The single most-used credential. Resolved by internal/cred/resolver.go (extracted this sprint from the formerly scattered logic in internal/config/secrets.go). The resolver walks four sources in order:

1. Environment variables (process-scoped, never persisted)
2. OS keychain (per-user, system-managed)
3. Workspace config api_key_b64 (per-workspace, base64 obfuscation)
4. Interactive prompt (TTY-only)

The first source that yields a non-empty value wins. The chain stops there — the key isn’t re-fetched from a “more authoritative” source on subsequent calls.

Source 1 — Environment

The resolver checks these env vars in order, returning the first non-empty value:

IBMCLOUD_API_KEY            # canonical
IC_API_KEY                  # short alias
TF_VAR_ibmcloud_api_key     # terraform passthrough form
TF_VAR_IBMCLOUD_API_KEY     # uppercase variant some pipelines use
TF_VAR_IC_API_KEY           # uppercase variant of the short alias

Env vars are first because they’re the most explicit path — if you’ve gone to the trouble of setting one, you’ve made a deliberate choice. Pre-existing CI pipelines, automation scripts, and direnv setups all live here. The resolver respects that ordering even when a keychain entry also exists.

Source 2 — OS keychain

roksbnkctl stores per-workspace API keys in the OS-native keychain via github.com/zalando/go-keyring:

OS	Backend
macOS	Keychain (`security` framework)
Linux (with libsecret)	GNOME Keyring / KWallet via Secret Service API
Windows	Credential Manager
Linux (no libsecret)	Falls back to source 3 (config base64)
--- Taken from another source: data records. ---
/-- QUEUE_ITEM_TIMEOUT, QUEUE_STRANDED, SPILL_STAGE_MOVE, QUEUE_FLUSH: silent unfinished items go with TRUNCATED (R110); a queue
left unpopped for its limit is STRANDED and keeps its items (R119); a move between the stages keeps the items and their
order, and an uncorrectable middle entry alone is discarded (R108, R117); a flush discards the whole items and marks the
unfinished ones (R121).

QUEUE_THR_CLEAR, QUEUE_THRESH_WRITE, QMG_SPILL_WRITE: a write of 1 clears THR only below the threshold (R118); a threshold
written at or below the depth sets THR at once (R123); a spill slot takes a legal binding or region (R113).
The model's choices in it: assumption 138. -/
def Obligations.QueueUpkeep : Prop :=
  (∀ (s : State) (q : Nat), s.queueAlive q = true → (s.queue q).items.any (s.itemLate q) = true → EventsQuiet s q →
    Ends (exec (.queueItemTimeout q) s) fun t =>
      t.regBit (R.QP_STATUS q) 5 = true ∧ QueueStep s t q ((s.queue q).items.filter fun i => !s.itemLate q i)) ∧
  (∀ (s : State) (q : Nat), s.queueAlive q = true → 0 < s.regFld (R.QP_CFG q) 15 0 → (s.queue q).items ≠ [] →
    (s.queue q).flushing = false → (s.queue q).stranded = false →
    (s.queue q).timer + s.regFld (R.QP_CFG q) 15 0 * 10000 ≤ s.now → EventsQuiet s q →
    Ends (exec (.queueStranded q) s) fun t =>
      t.regBit (R.QP_STATUS q) 4 = true ∧ (t.queue q).stranded = true ∧ QueueStep s t q (s.queue q).items) ∧
  (∀ (s : State) (q k : Nat), s.queueAlive q = true → alive s 3 = true → s.spillSlot q = some k →
    Ends (exec (.spillStageMove q false) s) fun t =>
      t.queue q = (s.queue q).settle ∧ (t.queue q).items = (s.queue q).items ∧ (∀ k, k ≠ q → t.queue k = s.queue k) ∧
      SameBut [.qs] s t) ∧
  (∀ (s : State) (q k : Nat), s.queueAlive q = true → alive s 3 = true → s.spillSlot q = some k → 0 < (s.queue q).mid →
    Mild s 9 1 → EventsQuiet s q → q ≠ 6 →
    Ends (exec (.spillStageMove q true) s) fun t =>
      (t.queue q).items = (s.queue q).items.eraseIdx (s.queue q).head ∧ t.regBit (R.QP_STATUS q) 7 = true ∧
      t.reg R.QMG_SPILL_ECC_CNT = satInc (s.reg R.QMG_SPILL_ECC_CNT) ∧ t.regBit (fltReg 9 0) 1 = true ∧
      SameBut eventParts s t ∧ RegsBut (R.QP_STATUS q :: R.QMG_SPILL_ECC_CNT :: faultRegs 9) s t) ∧
  (∀ (s : State) (m : Master) (q v : Nat) (l : Loc), queueOk q = true → Writable s m (R.QP_FLUSH q) v l →
    bitOf (word v) 0 = true → EventsQuiet s q →
    Leaves (exec (.queueFlush m q v) s) fun t =>
      (t.queue q).items = ((s.queue q).items.filter fun i => !i.done).map (fun i => { i with marked := true }) ∧
      SameBut logParts s t ∧ RegsBut [R.QP_FLUSH q] s t) ∧
  (∀ (s : State) (m : Master) (q : Nat) (l : Loc), queueOk q = true → EventsQuiet s q → Writable s m (R.QP_STATUS q) 4 l →
    Leaves (exec (.queueThrClear m q) s) fun t =>
      t.regBit (R.QP_STATUS q) 2 = (s.regBit (R.QP_STATUS q) 2 &&
        decide (0 < (s.reg (R.QP_THRESH q)).toNat ∧ (s.reg (R.QP_THRESH q)).toNat ≤ (s.queue q).depth)) ∧
      SameBut logParts s t ∧ RegsBut [R.QP_STATUS q] s t) ∧
  (∀ (s : State) (m : Master) (q v : Nat) (l : Loc), queueOk q = true → EventsQuiet s q → Writable s m (R.QP_THRESH q) v l →
    Leaves (exec (.queueThreshWrite m q v) s) fun t =>
      t.reg (R.QP_THRESH q) = (s.reg (R.QP_THRESH q) &&& ~~~ regMask l) ||| (word v &&& regMask l) ∧
      (0 < (t.reg (R.QP_THRESH q)).toNat → (t.reg (R.QP_THRESH q)).toNat ≤ (s.queue q).depth →
        t.regBit (R.QP_STATUS q) 2 = true) ∧
      (t.queue q).items = (s.queue q).items ∧
      SameBut logParts s t ∧ RegsBut [R.QP_THRESH q, R.QP_STATUS q, R.QP_PEAK q] s t) ∧
  (∀ (s : State) (m : Master) (k v : Nat) (region : Bool) (l : Loc), k < 8 →
    Writable s m (if region then R.QMG_SPILL_REGION k else R.QMG_SPILL_BIND k) v l →
    Leaves (exec (.qmgSpillWrite m k region v) s) fun t =>
      t.reg (if region then R.QMG_SPILL_REGION k else R.QMG_SPILL_BIND k) =
        (s.reg (if region then R.QMG_SPILL_REGION k else R.QMG_SPILL_BIND k) &&& ~~~ regMask l) |||
          (word v &&& regMask l) ∧
      SameBut logParts s t ∧ RegsBut [if region then R.QMG_SPILL_REGION k else R.QMG_SPILL_BIND k] s t)

/-! ### The switch core (R131-R161) -/

/-- INGRESS_HEADER_END, FRAME_ADMIT: at the end of its header a frame is in reception with its arrival latched (R170); a bad frame
leaves nothing behind (R138); a good frame resolved to one egress port with room is stored once and one copy of it joins the
tail of that port's queue (R135, R138).
The model's choices in it: assumptions 132, 152. -/
def Obligations.FrameReception : Prop :=
  (∀ (s : State) (p len : Nat) (hdr : Bytes), s.ethHears p = true → kvGet? s.swc.rx p = none →
    Leaves (exec (.ingressHeaderEnd p len hdr) s) fun t =>
      ∃ x, kvGet? t.swc.rx p = some x ∧ x.len = len ∧ x.rxTime = s.latchRx p 0 ∧
        (s.secyOn p = false → x.hdr = hdr ∧ x.macsec = false)) ∧
  (∀ (s : State) (p : Nat) (body : Bytes) (x : RxFrame), s.ethHears p = true → kvGet? s.swc.rx p = some x → x.cut = none →
    Leaves (exec (.frameAdmit p body false) s) fun t =>
      t = s.setSwc { s.swc with rx := kvDel s.swc.rx p }) ∧
  (∀ (s : State) (p e : Nat) (body : Bytes) (x : RxFrame) (r : Resolved), s.ethHears p = true →
    kvGet? s.swc.rx p = some x → x.macsec = false → x.cut = none → x.res = ⟨none, some r⟩ →
    (x.hdr ++ body).length = x.len → x.len ≤ 9216 → r.egress = [e] → e < 128 → r.tc < 8 → r.tunnel = none → r.src = .line →
    r.ledger = false → s.cbOf r.stream = none → s.streamHeld r.stream = false → s.regBit R.SWC_STATUS 0 = false →
    s.poolUse + cellsOf x.len ≤ s.regFld R.SWC_POOL_SIZE 15 0 → s.queueFits (e * 8 + r.tc) (cellsOf x.len) = true →
    s.descFree ≠ 0 → (∀ c ∈ s.heldCopies, c.frame < s.swc.nextId) →
    Leaves (exec (.frameAdmit p body true) s) fun t =>
      (∃ c, t.copies (e * 8 + r.tc) = s.copies (e * 8 + r.tc) ++ [c] ∧ c.frame = s.swc.nextId ∧ c.port = e ∧
        c.tc = r.tc ∧ c.stream = r.stream) ∧
      (t.frameOf s.swc.nextId).bytes = x.hdr ++ body ∧ (t.frameOf s.swc.nextId).refs = 1 ∧
      kvGet? t.swc.rx p = none ∧
      t.ctr 8 (0x1000 + (e * 8 + r.tc)) 4 = (s.ctr 8 (0x1000 + (e * 8 + r.tc)) 4 + 1) % 2 ^ 64 ∧
      SameBut (.swc :: eventParts) s t ∧ RegsBut [] s t)

/-- EGRESS_SELECT, TIMED_LAUNCH_DUE, EGRESS_TX_COMPLETE: a free port starts the head of its highest strict class that is eligible
(R146), a timed head at its launch included (R152); with its last bit the frame has left on the line and its copy's
descriptor is released (R135). -/
def Obligations.Transmission : Prop :=
  (∀ (s s' : State) (p tc : Nat) (c : Copy) (rest : List Copy) (line : Bytes), s.ethFree p = true → s.spLow p = 0 →
    s.dropPortStale p = s → (∀ k < 8, s.regBit (R.SWC_QCBS (p * 8 + k)) 31 = false) → tc < 8 →
    s.eligible p tc = true → (∀ k < 8, tc < k → s.eligible p k = false) → s.copies (p * 8 + tc) = c :: rest →
    State.wayOutEth ((s.setCopies (p * 8 + tc) rest).setSwc
      { (s.setCopies (p * 8 + tc) rest).swc with
        tx := kvSet (s.setCopies (p * 8 + tc) rest).swc.tx p ⟨c, [], false, false, s.now⟩ }) c = (.sent line, s') →
    c.port = p → c.tc = tc →
    Leaves (exec (.egressSelect p) s) fun t =>
      kvGet? t.swc.tx p = some ⟨c, line, true, false, s'.now⟩ ∧ SameBut [.swc] s' t) ∧
  (∀ (s s' : State) (p tc : Nat) (c : Copy) (rest : List Copy) (line : Bytes), s.ethFree p = true → s.spLow p = 0 →
    s.dropPortStale p = s → (∀ k < 8, s.regBit (R.SWC_QCBS (p * 8 + k)) 31 = false) → tc < 8 →
    s.eligible p tc = true → (∀ k < 8, tc < k → s.eligible p k = false) → s.copies (p * 8 + tc) = c :: rest →
    c.timed = true → s.untilStart c = 0 →
    State.wayOutEth ((s.setCopies (p * 8 + tc) rest).setSwc
      { (s.setCopies (p * 8 + tc) rest).swc with
        tx := kvSet (s.setCopies (p * 8 + tc) rest).swc.tx p ⟨c, [], false, false, s.now⟩ }) c = (.sent line, s') →
    c.port = p → c.tc = tc →
    Leaves (exec (.timedLaunchDue (p * 8 + tc)) s) fun t =>
      kvGet? t.swc.tx p = some ⟨c, line, true, false, s'.now⟩ ∧ SameBut [.swc] s' t) ∧
  (∀ (s : State) (p : Nat) (x : TxCopy), alive s 3 = true → kvGet? s.swc.tx p = some x → x.whole = true →
    x.stomp = false → x.copy.src = .line → x.copy.ledger = none → x.copy.tag = none → kvGet? s.grd.run p = none →
    x.copy.port = p →
    Ends (exec (.egressTxComplete p) s) fun t =>
      t.out = s.out ++ [.frame p x.line true] ∧ kvGet? t.swc.tx p = none ∧
      t.ctr 8 (0x1000 + x.copy.queue) 0 = (s.ctr 8 (0x1000 + x.copy.queue) 0 + 1) % 2 ^ 64 ∧
      SameBut [.regs, .sys, .swc, .out] s t ∧ RegsBut (R.SWC_STATUS :: R.SWC_QSTAT x.copy.queue :: R.SWC_PSTAT p ::
        [R.SWC_PSTAT (s.frameOf x.copy.frame).ingress]) s t)

/-- CB_RESET_TIMEOUT, AGEING_SWEEP: an 802.1CB instance silent for its reset time takes any sequence number next (R161); a copy
older than its queue's limit is discarded and counted, whatever the state of its port (R155).

SHAPER_IDLE_WRITE, GCL_ENTRY_ADVANCE, GCL_CHANGE, GCL_CANCEL, GCL_CHANGE_TAKE_EFFECT: a new idle slope keeps the credit, clipped to
the new bounds (R148); the running entry's gates are those the list gives now (R149); a change is requested for its change
time and can be withdrawn, and when it takes effect the administrative list is operational (R150). -/
def Obligations.SwitchTimers : Prop :=
  (∀ (s : State) (n : Nat), n < 256 → alive s 3 = true → s.regBit (R.SWC_CB_CFG n) 31 = true →
    s.regFld (R.SWC_CB_CFG n) 15 0 ≠ 0 → (kvGet s.swc.cb n CbInst.none).takeAny = false →
    (kvGet s.swc.cb n CbInst.none).last + s.regFld (R.SWC_CB_CFG n) 15 0 * 1000000 ≤ s.now →
    Ends (exec (.cbResetTimeout n) s) fun t =>
      kvGet? t.swc.cb n = some { kvGet s.swc.cb n CbInst.none with takeAny := true } ∧
      t.ctr 8 (0x400 + n) 5 = (s.ctr 8 (0x400 + n) 5 + 1) % 2 ^ 32 ∧ SameBut [.swc, .sys] s t) ∧
  (∀ (s : State) (q : Nat) (c : Copy), alive s 3 = true → s.swc.queues = [(q, [c])] → s.aged c = true → c.queue = q →
    c.src = .line → c.ledger = none →
    Ends (exec .ageingSweep s) fun t =>
      t.copies q = [] ∧ t.ctr 8 (0x1000 + q) 8 = (s.ctr 8 (0x1000 + q) 8 + 1) % 2 ^ 64 ∧
      t.regBit R.SWC_EVT_STATUS 4 = true ∧ SameBut (.swc :: eventParts) s t ∧
      RegsBut [R.SWC_STATUS, R.SWC_PSTAT c.port, R.SWC_QSTAT q, R.SWC_PSTAT (s.frameOf c.frame).ingress] s t) ∧
  (∀ (s : State) (m : Master) (q v : Nat) (l : Loc), q < 1024 → Writable s m (R.SWC_QCBS q) v l →
    Leaves (exec (.shaperIdleWrite m q v) s) fun t =>
      t.reg (R.SWC_QCBS q) = (s.reg (R.SWC_QCBS q) &&& ~~~ regMask l) ||| (word v &&& regMask l) ∧
      kvGet? t.swc.credit q =
        some (clampI (t.creditBounds q).1 (t.creditBounds q).2 (kvGet (s.creditStep q).swc.credit q 0)) ∧
      SameBut (.swc :: logParts) s t ∧ RegsBut [R.SWC_QCBS q] s t) ∧
  (∀ (s : State) (p : Nat), p < 29 → alive s 3 = true → s.operList p ≠ [] →
    Ends (exec (.gclEntryAdvance p) s) fun t =>
      ((t.gcl p).entry, (t.gcl p).gates) = s.gclNow p ∧ t.regFld (R.SWC_GCL_STAT p) 6 1 = (s.gclNow p).1 % 64 ∧
      SameBut [.swc, .regs] s t ∧ RegsBut [R.SWC_GCL_STAT p] s t) ∧
  (∀ (s : State) (m : Master) (p v : Nat) (l : Loc), p < 29 →
    Writable s m (R.SWC_GCL_CTRL p) (withBit (sansBit v 2) 1) l →
    Leaves (exec (.gclChange m p v) s) fun t =>
      (t.gcl p).change.isSome = true ∧ t.regBit (R.SWC_GCL_CTRL p) 1 = true ∧ t.regBit (R.SWC_GCL_STAT p) 0 = true ∧
      SameBut (.swc :: logParts) s t ∧ RegsBut [R.SWC_GCL_CTRL p, R.SWC_GCL_STAT p] s t) ∧
  (∀ (s : State) (m : Master) (p v : Nat) (l : Loc), p < 29 →
    Writable s m (R.SWC_GCL_CTRL p) (withBit (sansBit v 1) 2) l →
    Leaves (exec (.gclCancel m p v) s) fun t =>
      (t.gcl p).change = none ∧ t.regBit (R.SWC_GCL_CTRL p) 1 = false ∧ t.regBit (R.SWC_GCL_STAT p) 0 = false ∧
      SameBut (.swc :: logParts) s t ∧ RegsBut [R.SWC_GCL_CTRL p, R.SWC_GCL_STAT p] s t) ∧
  (∀ (s : State) (p : Nat), p < 29 → alive s 3 = true → s.changeIn p = some 0 →
    Ends (exec (.gclChangeTakeEffect p) s) fun t =>
      (∀ e < 64, t.reg (R.SWC_GCL_OPR p e) =
        if e < s.regFld (R.SWC_GCL_CTRL p) 14 8 then s.reg (R.SWC_GCL_ADM p e) else 0) ∧
      t.regFld (R.SWC_GCL_CTRL p) 22 16 = s.regFld (R.SWC_GCL_CTRL p) 14 8 ∧
      (t.gcl p).cycle = (s.reg (R.SWC_GCL_CYCLE p)).toNat ∧ (t.gcl p).ext = (s.reg (R.SWC_GCL_EXT p)).toNat ∧
      (t.gcl p).base = s.adminBase p ∧ (t.gcl p).tb = s.regFld (R.SWC_GCL_CTRL p) 25 24 ∧ (t.gcl p).change = none ∧
      SameBut [.swc, .regs] s t ∧
      RegsBut (R.SWC_GCL_CTRL p :: R.SWC_GCL_STAT p :: (List.range 64).map (R.SWC_GCL_OPR p)) s t)

/-- PORT_DISABLE, PORT_PURGE, PORT_ENABLE, ETH_LINK_DOWN, ETH_LINK_UP: EN clear stops the port and keeps its queued copies, with
PURGE every queued copy is discarded, EN set resumes it; a link that goes down ends reception and keeps the queues (R160). -/
def Obligations.PortsAndLinks : Prop :=
  (∀ (s : State) (m : Master) (p v : Nat) (l : Loc), portUsed p = true →
    Writable s m (R.SWC_PCTL p) (sansBit (sansBit v 0) 1) l →
    Leaves (exec (.portDisable m p v) s) fun t =>
      t.regBit (R.SWC_PCTL p) 0 = false ∧ t.ethFree p = false ∧ (∀ q n, q / 8 = p → t.queueFits q n = false) ∧
      SameBut logParts s t ∧ RegsBut [R.SWC_PCTL p] s t) ∧
  (∀ (s : State) (m : Master) (p v : Nat) (l : Loc), portUsed p = true →
    Writable s m (R.SWC_PCTL p) (withBit (sansBit v 0) 1) l → PlainCopies s p →
    Leaves (exec (.portPurge m p v) s) fun t =>
      t.regBit (R.SWC_PCTL p) 0 = false ∧ (∀ tc < 8, t.copies (p * 8 + tc) = []) ∧
      (∀ q, q / 8 ≠ p → t.copies q = s.copies q) ∧ SameBut (.swc :: logParts) s t) ∧
  (∀ (s : State) (m : Master) (p v : Nat) (l : Loc), portUsed p = true → Writable s m (R.SWC_PCTL p) (withBit v 0) l →
    Leaves (exec (.portEnable m p v) s) fun t =>
      t.regBit (R.SWC_PCTL p) 0 = true ∧ SameBut logParts s t ∧ RegsBut [R.SWC_PCTL p] s t) ∧
  (∀ (s : State) (p : Nat), p < 29 → (∀ x, kvGet? s.swc.rx p = some x → x.cut = none) →
    Ends (exec (.ethLinkDown p) s) fun t =>
      t.lineRate p = 0 ∧ kvGet? t.swc.rx p = none ∧ t.swc.queues = s.swc.queues ∧ SameBut [.swc] s t) ∧
  (∀ (s : State) (p rate : Nat), p < 29 → 0 < rate →
    Ends (exec (.ethLinkUp p rate) s) fun t =>
      t.lineRate p = rate ∧ t.swc.queues = s.swc.queues ∧ SameBut [.swc] s t)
Entries are namespaced under service roksbnkctl, with user <workspace>/ibmcloud_api_key:

# What `roksbnkctl init` writes (no-op shown for clarity)
$ keyring set roksbnkctl dev/ibmcloud_api_key

This is the recommended secure default. The OS handles process isolation; roksbnkctl only sees the value during the brief window between fetch and use.

Source 3 — Workspace `api_key_b64`

A base64-encoded blob in ~/.roksbnkctl/<workspace>/config.yaml:

ibmcloud:
  api_key_b64: ZW5jb2RlZC1hcGkta2V5LXZhbHVl

Important framing: base64 is obfuscation, not encryption. Anyone with read access to the file can decode it instantly:

echo -n "ZW5jb2RlZC1hcGkta2V5LXZhbHVl" | base64 -d
# → encoded-api-key-value

The encoding exists for two reasons:

Visual. A glancing cat config.yaml doesn’t surface the literal API key.
Format. API keys can contain = and other YAML-special characters that complicate inline storage. Base64 normalises them.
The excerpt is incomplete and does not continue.